WHAT THE TASK REQUIRES>
Using the listing below, retype exactly the lines starting at the one with "def execHifSqDb (f" and ending at the one with "powered s (fun s => s.fnWrite f .bar2 (pageAddr .HIF_CQ_DB", and include both.

DATA SUPPLIED>
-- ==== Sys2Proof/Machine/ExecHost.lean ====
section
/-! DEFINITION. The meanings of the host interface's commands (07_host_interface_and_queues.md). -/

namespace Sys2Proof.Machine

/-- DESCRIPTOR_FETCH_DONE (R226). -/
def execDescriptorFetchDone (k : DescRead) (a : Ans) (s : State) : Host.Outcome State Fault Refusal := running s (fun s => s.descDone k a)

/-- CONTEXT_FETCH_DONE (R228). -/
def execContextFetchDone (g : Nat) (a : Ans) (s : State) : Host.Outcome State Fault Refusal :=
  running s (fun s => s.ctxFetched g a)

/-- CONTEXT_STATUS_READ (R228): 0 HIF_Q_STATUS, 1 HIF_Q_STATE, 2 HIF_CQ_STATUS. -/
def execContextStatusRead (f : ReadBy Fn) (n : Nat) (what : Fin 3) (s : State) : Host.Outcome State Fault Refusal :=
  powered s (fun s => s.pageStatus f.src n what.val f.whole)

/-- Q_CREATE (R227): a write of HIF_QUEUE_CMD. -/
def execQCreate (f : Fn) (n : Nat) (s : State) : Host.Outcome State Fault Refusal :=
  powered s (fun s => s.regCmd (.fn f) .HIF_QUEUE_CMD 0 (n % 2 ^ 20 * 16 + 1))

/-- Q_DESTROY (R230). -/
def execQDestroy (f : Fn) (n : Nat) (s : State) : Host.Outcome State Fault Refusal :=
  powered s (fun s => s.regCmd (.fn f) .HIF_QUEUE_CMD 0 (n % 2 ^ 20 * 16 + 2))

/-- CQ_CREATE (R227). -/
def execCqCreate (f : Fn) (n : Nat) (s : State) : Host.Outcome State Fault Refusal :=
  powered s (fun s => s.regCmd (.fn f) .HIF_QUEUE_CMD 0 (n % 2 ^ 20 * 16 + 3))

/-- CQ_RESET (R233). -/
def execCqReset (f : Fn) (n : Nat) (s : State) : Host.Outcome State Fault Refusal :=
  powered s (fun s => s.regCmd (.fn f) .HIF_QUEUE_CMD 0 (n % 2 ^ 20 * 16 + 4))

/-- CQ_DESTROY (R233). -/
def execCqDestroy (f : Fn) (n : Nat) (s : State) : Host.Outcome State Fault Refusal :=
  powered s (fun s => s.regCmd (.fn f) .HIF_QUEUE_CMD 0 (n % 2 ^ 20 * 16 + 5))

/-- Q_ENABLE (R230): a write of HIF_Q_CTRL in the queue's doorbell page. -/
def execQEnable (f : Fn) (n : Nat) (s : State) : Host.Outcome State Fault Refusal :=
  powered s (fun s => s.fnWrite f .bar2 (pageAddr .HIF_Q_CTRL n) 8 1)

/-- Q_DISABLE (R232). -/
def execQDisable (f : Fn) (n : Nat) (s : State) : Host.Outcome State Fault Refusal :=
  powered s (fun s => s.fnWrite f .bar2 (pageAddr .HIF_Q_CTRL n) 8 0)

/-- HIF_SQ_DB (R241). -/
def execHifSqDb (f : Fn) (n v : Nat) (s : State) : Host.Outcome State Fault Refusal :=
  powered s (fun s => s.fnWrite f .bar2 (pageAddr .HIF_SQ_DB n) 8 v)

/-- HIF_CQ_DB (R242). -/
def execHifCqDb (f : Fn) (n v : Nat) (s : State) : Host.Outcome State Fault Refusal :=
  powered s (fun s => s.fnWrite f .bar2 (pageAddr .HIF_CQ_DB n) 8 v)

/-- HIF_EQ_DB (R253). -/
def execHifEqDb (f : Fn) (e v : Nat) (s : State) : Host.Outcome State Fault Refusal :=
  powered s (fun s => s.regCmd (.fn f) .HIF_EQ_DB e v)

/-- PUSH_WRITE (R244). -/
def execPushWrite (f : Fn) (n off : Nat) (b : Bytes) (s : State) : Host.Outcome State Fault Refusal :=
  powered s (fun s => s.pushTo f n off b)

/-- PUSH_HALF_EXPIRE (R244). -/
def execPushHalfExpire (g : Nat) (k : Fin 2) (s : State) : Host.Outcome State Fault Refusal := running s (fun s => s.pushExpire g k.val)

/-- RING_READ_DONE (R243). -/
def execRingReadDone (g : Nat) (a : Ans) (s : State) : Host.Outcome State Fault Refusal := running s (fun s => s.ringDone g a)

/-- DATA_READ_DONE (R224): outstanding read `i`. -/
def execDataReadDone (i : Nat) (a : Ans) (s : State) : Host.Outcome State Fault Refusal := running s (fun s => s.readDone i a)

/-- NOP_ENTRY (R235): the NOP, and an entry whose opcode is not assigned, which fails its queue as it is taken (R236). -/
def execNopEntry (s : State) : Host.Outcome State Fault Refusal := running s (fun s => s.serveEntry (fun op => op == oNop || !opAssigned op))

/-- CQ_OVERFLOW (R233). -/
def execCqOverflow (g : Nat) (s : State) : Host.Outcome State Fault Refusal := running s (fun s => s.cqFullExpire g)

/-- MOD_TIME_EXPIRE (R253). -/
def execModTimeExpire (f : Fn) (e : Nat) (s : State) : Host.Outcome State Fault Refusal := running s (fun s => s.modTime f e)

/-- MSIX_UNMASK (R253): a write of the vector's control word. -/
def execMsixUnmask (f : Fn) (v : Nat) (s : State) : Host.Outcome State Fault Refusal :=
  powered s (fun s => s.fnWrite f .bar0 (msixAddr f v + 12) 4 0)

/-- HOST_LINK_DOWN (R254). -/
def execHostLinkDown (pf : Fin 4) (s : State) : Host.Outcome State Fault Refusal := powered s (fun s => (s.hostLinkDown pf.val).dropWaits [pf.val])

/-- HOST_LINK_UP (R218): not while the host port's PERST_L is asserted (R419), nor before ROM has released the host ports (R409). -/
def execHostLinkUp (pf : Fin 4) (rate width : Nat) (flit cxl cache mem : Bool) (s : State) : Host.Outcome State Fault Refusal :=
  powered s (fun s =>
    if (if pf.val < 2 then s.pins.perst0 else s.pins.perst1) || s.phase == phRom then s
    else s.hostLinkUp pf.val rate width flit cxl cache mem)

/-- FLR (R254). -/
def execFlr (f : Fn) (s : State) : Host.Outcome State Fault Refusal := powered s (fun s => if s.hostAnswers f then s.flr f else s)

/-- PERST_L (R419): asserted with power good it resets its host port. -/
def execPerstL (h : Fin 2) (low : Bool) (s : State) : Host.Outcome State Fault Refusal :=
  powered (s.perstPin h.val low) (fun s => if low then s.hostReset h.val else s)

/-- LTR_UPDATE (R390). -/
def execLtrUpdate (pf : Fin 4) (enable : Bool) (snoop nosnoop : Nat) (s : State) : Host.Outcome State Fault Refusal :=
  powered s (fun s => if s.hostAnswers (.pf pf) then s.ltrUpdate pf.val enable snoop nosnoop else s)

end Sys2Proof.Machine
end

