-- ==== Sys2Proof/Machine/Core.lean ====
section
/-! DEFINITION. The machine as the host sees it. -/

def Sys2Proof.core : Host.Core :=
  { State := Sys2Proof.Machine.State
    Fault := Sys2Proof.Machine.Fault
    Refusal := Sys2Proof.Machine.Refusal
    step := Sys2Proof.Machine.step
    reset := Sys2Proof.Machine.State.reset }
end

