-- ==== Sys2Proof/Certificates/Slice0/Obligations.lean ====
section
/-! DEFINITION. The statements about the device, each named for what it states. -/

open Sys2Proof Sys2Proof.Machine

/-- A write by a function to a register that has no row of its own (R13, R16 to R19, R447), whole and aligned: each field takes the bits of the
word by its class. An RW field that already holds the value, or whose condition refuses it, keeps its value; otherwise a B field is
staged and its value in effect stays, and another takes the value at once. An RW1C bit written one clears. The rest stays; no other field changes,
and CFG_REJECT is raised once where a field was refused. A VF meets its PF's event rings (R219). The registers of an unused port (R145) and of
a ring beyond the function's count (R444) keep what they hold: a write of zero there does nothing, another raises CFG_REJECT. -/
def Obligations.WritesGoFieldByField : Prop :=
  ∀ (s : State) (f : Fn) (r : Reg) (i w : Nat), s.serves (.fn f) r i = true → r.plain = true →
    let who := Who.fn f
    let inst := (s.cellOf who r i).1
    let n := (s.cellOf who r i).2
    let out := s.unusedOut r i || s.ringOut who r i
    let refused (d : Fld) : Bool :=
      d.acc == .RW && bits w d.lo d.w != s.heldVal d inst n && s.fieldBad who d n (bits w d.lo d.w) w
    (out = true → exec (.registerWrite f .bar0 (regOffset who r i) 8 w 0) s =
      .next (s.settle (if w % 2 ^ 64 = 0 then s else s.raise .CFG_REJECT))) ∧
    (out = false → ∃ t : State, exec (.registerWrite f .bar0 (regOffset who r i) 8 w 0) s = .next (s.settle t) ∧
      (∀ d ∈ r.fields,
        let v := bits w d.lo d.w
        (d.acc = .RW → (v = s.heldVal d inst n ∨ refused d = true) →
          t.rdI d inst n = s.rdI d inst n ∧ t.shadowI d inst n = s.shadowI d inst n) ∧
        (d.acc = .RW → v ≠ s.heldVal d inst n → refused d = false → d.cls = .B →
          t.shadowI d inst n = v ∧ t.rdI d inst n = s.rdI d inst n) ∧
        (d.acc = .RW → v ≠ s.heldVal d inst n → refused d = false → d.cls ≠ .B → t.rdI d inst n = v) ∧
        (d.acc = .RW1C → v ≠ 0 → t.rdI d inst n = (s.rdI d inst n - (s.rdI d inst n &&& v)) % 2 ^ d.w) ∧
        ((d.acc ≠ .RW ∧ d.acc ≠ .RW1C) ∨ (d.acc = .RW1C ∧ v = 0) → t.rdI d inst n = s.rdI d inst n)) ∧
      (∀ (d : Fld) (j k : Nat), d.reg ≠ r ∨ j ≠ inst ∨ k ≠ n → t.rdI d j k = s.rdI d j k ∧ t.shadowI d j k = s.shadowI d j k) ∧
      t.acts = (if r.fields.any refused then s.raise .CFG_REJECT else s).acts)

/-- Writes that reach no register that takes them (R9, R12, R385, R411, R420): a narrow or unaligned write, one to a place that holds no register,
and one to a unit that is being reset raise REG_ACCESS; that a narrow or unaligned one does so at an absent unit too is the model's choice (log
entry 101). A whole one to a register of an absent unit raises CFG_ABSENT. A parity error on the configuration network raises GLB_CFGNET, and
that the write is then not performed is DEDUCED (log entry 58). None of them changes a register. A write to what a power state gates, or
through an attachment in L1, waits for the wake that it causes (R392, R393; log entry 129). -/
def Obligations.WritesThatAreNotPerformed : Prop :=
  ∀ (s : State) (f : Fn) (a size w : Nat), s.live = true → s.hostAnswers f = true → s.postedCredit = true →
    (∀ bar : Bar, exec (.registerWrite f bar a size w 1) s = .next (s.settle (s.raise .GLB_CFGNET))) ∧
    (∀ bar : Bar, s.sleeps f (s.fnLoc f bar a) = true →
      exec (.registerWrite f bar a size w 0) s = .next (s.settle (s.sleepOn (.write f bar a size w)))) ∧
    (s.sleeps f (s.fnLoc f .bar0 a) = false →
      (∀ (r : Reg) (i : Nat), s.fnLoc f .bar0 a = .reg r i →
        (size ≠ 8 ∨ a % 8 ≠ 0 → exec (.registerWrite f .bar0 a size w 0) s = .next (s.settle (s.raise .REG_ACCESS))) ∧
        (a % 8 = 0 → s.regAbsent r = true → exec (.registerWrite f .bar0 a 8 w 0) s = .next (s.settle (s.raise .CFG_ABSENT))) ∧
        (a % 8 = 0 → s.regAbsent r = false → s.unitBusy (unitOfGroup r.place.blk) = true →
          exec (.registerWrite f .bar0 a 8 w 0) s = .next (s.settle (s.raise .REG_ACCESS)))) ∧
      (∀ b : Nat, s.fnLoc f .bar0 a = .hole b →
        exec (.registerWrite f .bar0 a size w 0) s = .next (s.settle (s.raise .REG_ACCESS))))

EXERCISE OUTPUT>
def execHifSqDb (f : Fn) (n v : Nat) (s : State) : Host.Outcome State Fault Refusal :=
  powered s (fun s => s.fnWrite f .bar2 (pageAddr .HIF_SQ_DB n) 8 v)

/-- HIF_CQ_DB (R242). -/
def execHifCqDb (f : Fn) (n v : Nat) (s : State) : Host.Outcome State Fault Refusal :=
  powered s (fun s => s.fnWrite f .bar2 (pageAddr .HIF_CQ_DB n) 8 v)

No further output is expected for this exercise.